A political sanction to rape
Krishnan also commented on the political overtones in the celebration of the release of rapists on bail. “These are nationally prominent figures, openly patronised by ruling parties. These celebrations are not organic responses; they are enabled by forces with power over the entire country.”
This, Krishnan said, marks “a political sanction to rape”. Taken together with cases such as the wrestlers’ allegations against BJP MP Brij Bhushan Sharan Singh, this sends a message that sexual violence is acceptable when committed by “our people”, she pointed out. “Rape has always been about power. When that power is backed by the state and the ruling party, you are no longer merely pardoning individuals, you are mobilising public support around rape culture itself. You are creating legitimacy for certain rapes.”

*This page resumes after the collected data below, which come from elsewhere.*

-- ==== Sys2Proof/Machine/SignalStages.lean ====
section
/-! DEFINITION. The signal stages: NOP, WINDOW and AUTOCORR (spec/41_signal_ops.md R101 to R106). -/

namespace Sys2Proof.Machine

/-- `stage NOP: skip` (R101). -/
def stageNop (s : State) : State := s

/-- The windowed sample i: one rounded multiply when WINEN = 1, the converted sample itself otherwise (R102). DEDUCED: the sample −0.0
is multiplied like any other (spec/00_scope.md R9 to R11), against a remark of R104 (log entry 7; unsafe). -/
def windowedSample (s : State) (i : Nat) : Number :=
  if s.winen then F32.mul (sampleOf s.infmt (xAt s i)) (winAt s i) else sampleOf s.infmt (xAt s i)

/-- The windowed signal XW[0..N−1] (R102). -/
def windowedSignal (s : State) : List Number := (List.range s.n).map (windowedSample s)

/-- `stage WINDOW`: all of XW, +0 from N on, and NONFINITE (R102, R104). -/
def stageWindow (s : State) : State :=
  noteNonfinite (someNonfinite (windowedSignal s)) (storeArray xwBase (padTo Config.nMax (windowedSignal s)) s)

/-- Lag k of a signal: the products xw[i]·xw[i−k] for i from k on, ascending, each product rounded and each sum rounded, from +0
(R105). -/
def lagSum (xw : List Number) (k : Nat) : Number := (List.zipWith F32.mul (xw.drop k) xw).foldl F32.add F32.zero

/-- The lags 0..P (R105). -/
def rawLags (s : State) : List Number := (List.range (s.p + 1)).map (lagSum (signal s))

/-- `stage AUTOCORR`: all of AC, +0 above P, and NONFINITE (R105, R106). -/
def stageAutocorr (s : State) : State :=
  noteNonfinite (someNonfinite (rawLags s)) (storeArray acBase (padTo (Config.pMax + 1) (rawLags s)) s)

end Sys2Proof.Machine
end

In 2018, two BJP ministers attended a rally in support of a man accused of raping and killing an eight-year-old girl in Kathua, Jammu. In a widely circulated video, a BJP councillor’s husband, accused of rape, can be seen threatening the victim, claiming that nothing could happen to him even if a complaint was filed. He has since been arrested. According to a 2024 report by the Association for Democratic Reforms, 151 sitting MPs and MLAs have declared cases of crimes against women, including 16 rape cases. Of these, 54 belong to the BJP, 23 to the Congress, and 17 to the Telugu Desam Party.
Krishnan said that the increasing incidence of bail given to rapists reflects a deep erosion of institutional neutrality. “At the very least, institutions once felt compelled to appear unbiased. Even that pretence is eroding.” She added that this must be recognised as an extraordinary crisis. “Long-standing ideas—gender justice, the taboo against rape, even the idea that the state must claim to follow rules—are all collapsing. We have to name how bad it is, and continue [the resistance against it], one day at a time.”